Thursday, June 18, 2009
Avoiding the Rubber Chicken
Dear Tricia, I like to buy the already grilled chicken breasts out of my deli and just heat it up at home. Problem is, when I microwave it, the chicken comes out rubbery and overcooked. What's the best way to re-heat it without overcooking it?
Ah, the microwave... so convenient, but you end up with crappy results. (Kind of like eating Taco Bell with a hangover. Get it? ..... Crappy? Ok, I'll stop.) So, you're right: what you're doing is just overcooking the chicken which, in turn, gives you that nasty rubbery texture that certainly won't impress the ladies. Easy to fix my convenience-loving friend. However, you're going to have to turn on your oven. I know, I know. Ovens aren't as convenient as microwaves. But it'll give you a more pleasant reheated chicken experience, and frankly, isn't that what you asked for?
You need to do two things:
1. Wrap the chicken breast in foil.
2. Preheat your oven to 425 degrees (all the way! Don't cheat and put the chicken in when its only at 350 degrees. Then you're just being lazy and you'll end up waiting longer.)
Once your oven is preheated, put the foil-wrapped chicken directly on the rack. Close the door and give it about 12 minutes for one chicken breast. If you've wrapped a couple of chicken breasts (they work better in pairs, don't they? ;) ) in foil, then give them 15 minutes to reheat. Once your time is up, use a towel or a hot pad (don't be a dumbass and use your bare hands because that foil is really freaking hot: 425 degrees of hot in case you can't do the math) to remove it, unwrap the foil, and voila: juicy reheated chicken free of a rubbery texture.
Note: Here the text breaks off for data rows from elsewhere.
-- ==== Sys2Proof/Machine/Core.lean ====
section
/-! DEFINITION. The machine as the host takes it. -/

def Sys2Proof.core : Host.Core :=
  { State := Sys2Proof.Machine.State, Fault := Sys2Proof.Machine.Fault, Refusal := Sys2Proof.Machine.Refusal,
    step := Sys2Proof.Machine.step, reset := Sys2Proof.Machine.State.reset }
end

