/-! ## Recognition -/

/-- An interrupt can be recognised at this point: not before the first instruction after RESET, not between a prefix and
its instruction, not in the shadow of a segment-register load, not where a `WAIT` sees #TEST active (R528, R620, R301);
and the CPU can run bus cycles. -/
def Listens (s : State) : Prop :=
  s.script = [] ∧ s.midway = none ∧ s.hung = false ∧ s.owner = .cpu ∧ s.unstarted = false ∧ s.armed.pending = false ∧ s.shadow ≠ .all ∧
    ¬ (s.inProgress = some .wait ∧ s.pins.test = false)

/-- INTR is recognised: it is at 1, IF is 1, and `STI` has not just run (R523, R528). -/
def IntrDue (s : State) : Prop := s.pins.intr = true ∧ s.flags.ifl = true ∧ s.shadow ≠ .intr

/-- The instruction in progress given up, with its prefixes; the NMI latch set as given (R641). -/
def givenUp (s : State) (latch : Bool) : State :=
  { s with nmiLatch := latch, inProgress := none, shadow := .none, locked := false, flight := .idle,
           armed := { s.armed with pending := false, seg := none, rep := none } }

/-- The offset saved: the first byte of a `WAIT`, the last prefix of a string instruction, or the next instruction
(R301, R430, R521). -/
def savedOffset (s : State) : Word :=
  match s.inProgress with
  | some .wait => s.armed.start
  | some _ => s.armed.opcode - 1
  | none => s.ip

/-- An acknowledge cycle: no address and so no #BHE, #LOCK active in maximum mode (R176, R532). -/
def ackCycle (s : State) (type : Option Byte) (waits : Nat) : BusCycle :=
  { kind := .inta, addr := none, bhe := none, data := { low := type, high := none }, seg := none, s5 := s.flags.ifl,
    lock := decide (s.params.mode = .maximum), waits }

/-! ## Bus cycles and RESET -/

/-- A cycle of an access, with the level of #BHE and the data on each half of the bus (R99, R121, R170). -/
def accessCycle (s : State) (kind : BusKind) (a : Addr) (bhe : Bool) (low high : Option Byte) (seg : Option SegReg)
    (waits : Nat) : BusCycle :=
  { kind, addr := some a, bhe := some bhe, data := { low, high }, seg, s5 := s.flags.ifl, lock := s.lockActive, waits }

/-- What RESET leaves, but for memory, devices and the general registers (R51, R620). -/
structure Fresh (t : State) : Prop where
  segs : t.segs = { es := 0, cs := 0xFFFF, ss := 0, ds := 0 }
  ip : t.ip = 0
  flags : t.flags = { cf := false, pf := false, af := false, zf := false, sf := false, tf := false, ifl := false,
                      df := false, ofl := false }
  queue : t.queue = []
  halted : t.halted = false
  locked : t.locked = false
  armed : t.armed = { pending := false, seg := none, rep := none, start := 0, opcode := 0 }
  inProgress : t.inProgress = none
  nmiLatch : t.nmiLatch = false
  shadow : t.shadow = .none
  trap : t.trap = .none
  unstarted : t.unstarted = true
  owner : t.owner = .cpu
  ch0 : t.ch0 = .idle
  ch1 : t.ch1 = .idle
  hung : t.hung = false
  stuck : t.stuck = none
  midway : t.midway = none
  flight : t.flight = .idle

/-- The bytes of memory after the halves of a memory write cycle at an address have landed or not: the byte of the low
half of the bus at the address, that of the high half at the address too, or at the next one where both take part. -/
def landed (s : State) (a : Addr) (d : Lanes) (low high : Bool) : Addr → Byte :=
  let m : Addr → Byte := match d.low with
    | some v => if low = true then poke s s.byteAt a v else s.byteAt
    | none => s.byteAt
  match d.high with
    | some v => if high = true then poke s m (if d.low = none then a else a + 1) v else m
    | none => m

/-- What other masters do at the bus: a grant to them, their cycles, their release (R199). -/
def Foreign (e : Event) : Prop := e = .grant ∨ (∃ op, e = .master op) ∨ ∃ ch, e = .release ch

/-- The stack frame an interrupt sequence pushes lies in RAM. -/
def FrameInRam (s : State) : Prop :=
  ∀ k : Nat, k < 6 → s.kindAt (s.addr .ss (s.regs.sp - 6 + BitVec.ofNat 16 k)) = .ram

/-! ## Shapes used once -/

/-- A signed division: the quotient truncated toward zero, a remainder with the sign of the dividend, smaller than the
divisor (R367). -/
structure Divides (a b q r : Int) : Prop where
  sum : a = q * b + r
  small : r.natAbs < b.natAbs
  sign : r = 0 ∨ (0 < r ∧ 0 < a) ∨ (r < 0 ∧ a < 0)

/-- The number two packed digits stand for. -/
def decimal (v : Byte) : Nat := 10 * (v.toNat / 16) + v.toNat % 16

/-- A byte is two packed decimal digits. -/
def Packed (v : Byte) : Prop := v.toNat / 16 ≤ 9 ∧ v.toNat % 16 ≤ 9

/-- A byte stored in an `r/m` operand, and nothing else done. -/
def Stores8 (i : Instr) (s : State) (dst : RM Reg8) (v : Byte) : Prop :=
  Completes i s fun t =>
    After { s with regs := regsAfter8 s (s.place dst) v } t (bytesAfter8 s (s.place dst) v) (Same s.flags)

/-- A word stored in an `r/m` operand, and nothing else done. -/
def Stores16 (i : Instr) (s : State) (dst : RM Reg16) (v : Word) : Prop :=
  Completes i s fun t =>
    After { s with regs := regsAfter16 s (s.place dst) v } t (bytesAfter16 s (s.place dst) v) (Same s.flags)

/-- A short jump on a condition: taken, to `IP_next` plus the signed byte with an empty queue; not taken, nothing. -/
def JumpsWhen (i : Byte → Instr) (s : State) (base : State) (c : Prop) : Prop :=
  ∀ d : Byte,
    (c → Completes (i d) s fun t => t = { jumped base s.segs.cs (shortTarget s d) with log := t.log }) ∧
    (¬ c → exec (i d) s = .next base)

end Sys2Proof.Claims

open Sys2Proof Sys2Proof.Machine Sys2Proof.Claims

/-! ## Encoding -/

/-- Words written out from the encodings of R273 and R274 (and R262, R264 for their operands) decode to the
instructions they stand for. -/
def Obligations.DecodesSpecWords : Prop :=
  decode [0xB8, 0x34, 0x12] = some (.movR16Imm16 .ax 0x1234, []) ∧
  decode [0x8D, 0x40, 0x05] = some (.lea .ax (.based .bxsi (.d8 5)), []) ∧
  decode [0xC5, 0x36, 0x00, 0x03] = some (.lds .si (.direct 0x0300), []) ∧
  decode [0xFE, 0xC3] = some (.incRm8 (.reg .bl), []) ∧
  decode [0xF7, 0xBE, 0x34, 0x12] = some (.idivRm16 (.mem (.based .bp (.d16 0x1234))), []) ∧
  decode [0xD2, 0xE0] = some (.shlRm8Cl (.reg .al), []) ∧
  decode [0x83, 0xC3, 0xFF] = some (.addRm16Simm8 (.reg .bx) 0xFF, []) ∧
  decode [0xA5] = some (.movsw, []) ∧
  decode [0xEA, 0x00, 0x00, 0x00, 0xF0] = some (.jmpFar 0x0000 0xF000, []) ∧
  decode [0xD9, 0x06, 0x00, 0x10] = some (.esc 0x08 (.mem (.direct 0x1000)), []) ∧
  decode [0xF4] = some (.hlt, [])
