-- ==== Sys2Proof/Laws/PerInstr.lean ====
section
/-! SUPPORT. Statements about every instruction as syntax, one lemma a constructor: an instruction is one to six bytes
long (R260). -/

namespace Sys2Proof.Laws

/-- The bytes of an `r/m` operand are one to three. -/
theorem encRM_length {ρ : Type} (num : ρ → BitVec 3) (reg : BitVec 3) (e : RM ρ) :
    1 ≤ (encRM num reg e).length ∧ (encRM num reg e).length ≤ 3 := by
  rcases e with r | a | ⟨b, d | d | d⟩ <;> simp [encRM, encMem, MemOp.tail]

/-- The bytes of a memory operand are one to three. -/
theorem encMem_length (reg : BitVec 3) (m : MemOp) :
    1 ≤ (encMem reg m).length ∧ (encMem reg m).length ≤ 3 := by
  rcases m with a | ⟨b, d | d | d⟩ <;> simp [encMem, MemOp.tail]

/-- An instruction is one to six bytes long (R260). -/
def Short.Statement (i : Instr) : Prop := 1 ≤ (encode i).length ∧ (encode i).length ≤ 6

namespace Short

theorem of_list {i : Instr} (n : Nat) (h : (encode i).length = n) (a : 1 ≤ n) (b : n ≤ 6) : Statement i :=
  ⟨h ▸ a, h ▸ b⟩

theorem of_rm {ρ : Type} {i : Instr} {op : Byte} {num : ρ → BitVec 3} {reg : BitVec 3} {e : RM ρ}
    (h : encode i = op :: encRM num reg e) : Statement i := by
  have := encRM_length num reg e
  rw [Statement, h, List.length_cons]
  omega

theorem of_rm_then {ρ : Type} {i : Instr} {op : Byte} {num : ρ → BitVec 3} {reg : BitVec 3} {e : RM ρ}
    {t : List Byte} (h : encode i = op :: (encRM num reg e ++ t)) (ht : t.length ≤ 2) : Statement i := by
  have := encRM_length num reg e
  rw [Statement, h, List.length_cons, List.length_append]
  omega

theorem of_mem {i : Instr} {op : Byte} {reg : BitVec 3} {m : MemOp} (h : encode i = op :: encMem reg m) :
    Statement i := by
  have := encMem_length reg m
  rw [Statement, h, List.length_cons]
  omega
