theorem landHalf_memory (s : State) (a : Addr) (v : Option Byte) (lands : Bool) :
    ∃ m, s.landHalf .memory a v lands = { s with mem := m } ∧ State.byteAt { s with mem := m } =
      match v with
      | some b => if lands = true then poke s s.byteAt a b else s.byteAt
      | none => s.byteAt := by
  cases v with
  | none => exact ⟨s.mem, rfl, rfl⟩
  | some b =>
    cases lands with
    | false => exact ⟨s.mem, rfl, rfl⟩
    | true =>
      obtain ⟨m, same⟩ := s.writeByte_eq a b
      refine ⟨m, same, ?_⟩
      funext x
      rw [← same]
      exact s.byteAt_writeByte a x b

theorem landHalf_io (s : State) (a : Addr) (v : Option Byte) (lands : Bool) :
    ∃ d, s.landHalf .io a v lands = { s with devices := d } := by
  cases v with
  | none => exact ⟨s.devices, rfl⟩
  | some b =>
    cases lands with
    | false => exact ⟨s.devices, rfl⟩
    | true => exact ⟨_, rfl⟩

/-- A memory write cycle cut short. -/
theorem landHalves_memw (s : State) {c : BusCycle} {a : Addr} (kind : c.kind = .memw) (addr : c.addr = some a)
    (low high : Bool) : ∃ m, s.landHalves c low high = { s with mem := m } ∧
      State.byteAt { s with mem := m } = landed s a c.data low high := by
  rw [landHalves_of_write s addr (by rw [kind]; rfl), if_pos kind]
  obtain ⟨m, first, bytes⟩ := landHalf_memory s a c.data.low low
  obtain ⟨m', second, bytes'⟩ := landHalf_memory { s with mem := m } (if c.data.low.isSome then a + 1 else a)
    c.data.high high
  rw [first, second]
  refine ⟨m', rfl, ?_⟩
  rw [bytes', bytes]
  unfold landed
  cases c.data.low with
  | none => rfl
  | some v => rfl

/-- Another cycle that is cut short leaves memory, and the devices unless it writes to a port. -/
theorem landHalves_other (s : State) {c : BusCycle} (kind : c.kind ≠ .memw) (low high : Bool) :
    ∃ d, s.landHalves c low high = { s with devices := d } ∧ (c.kind ≠ .iow → d = s.devices) := by
  cases addr : c.addr with
  | none =>
    refine ⟨s.devices, ?_, fun _ => rfl⟩
    unfold State.landHalves
    rw [addr]
  | some a =>
    cases write : c.kind.isWrite with
    | false =>
      refine ⟨s.devices, ?_, fun _ => rfl⟩
      unfold State.landHalves
      rw [addr, write]
    | true =>
      have port : c.kind = .iow := by
        cases k : c.kind with
        | iow => rfl
        | memw => exact absurd k kind
        | _ => rw [k] at write; exact absurd write (by decide)
      rw [landHalves_of_write s addr write, if_neg kind]
      obtain ⟨d, first⟩ := landHalf_io s a c.data.low low
      obtain ⟨d', second⟩ := landHalf_io { s with devices := d } (if c.data.low.isSome then a + 1 else a)
        c.data.high high
      rw [first, second]
      exact ⟨d', rfl, fun other => absurd port other⟩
Here's the magical science of what's happening: when you microwave things, the microwave actually cooks the inside of the product first before it cooks the outside. (I know! Crazy, right!) So by the time your precooked chicken is reheated, the inside has been overcooking the whole time. When you use the oven, it cooks it at a slower, but more even rate so that the chicken heats up as a whole, without overcooking one part of it first. When you wrap it up in foil, the foil conducts heat faster and keeps the juices inside. Remember those science experiments in the 4th grade about conductors of heat? Unlike algebra, those are real life skills that you can actually use, especially a kitchen. That's why you cook potatoes in foil, and now why you're going to start reheating chicken in it.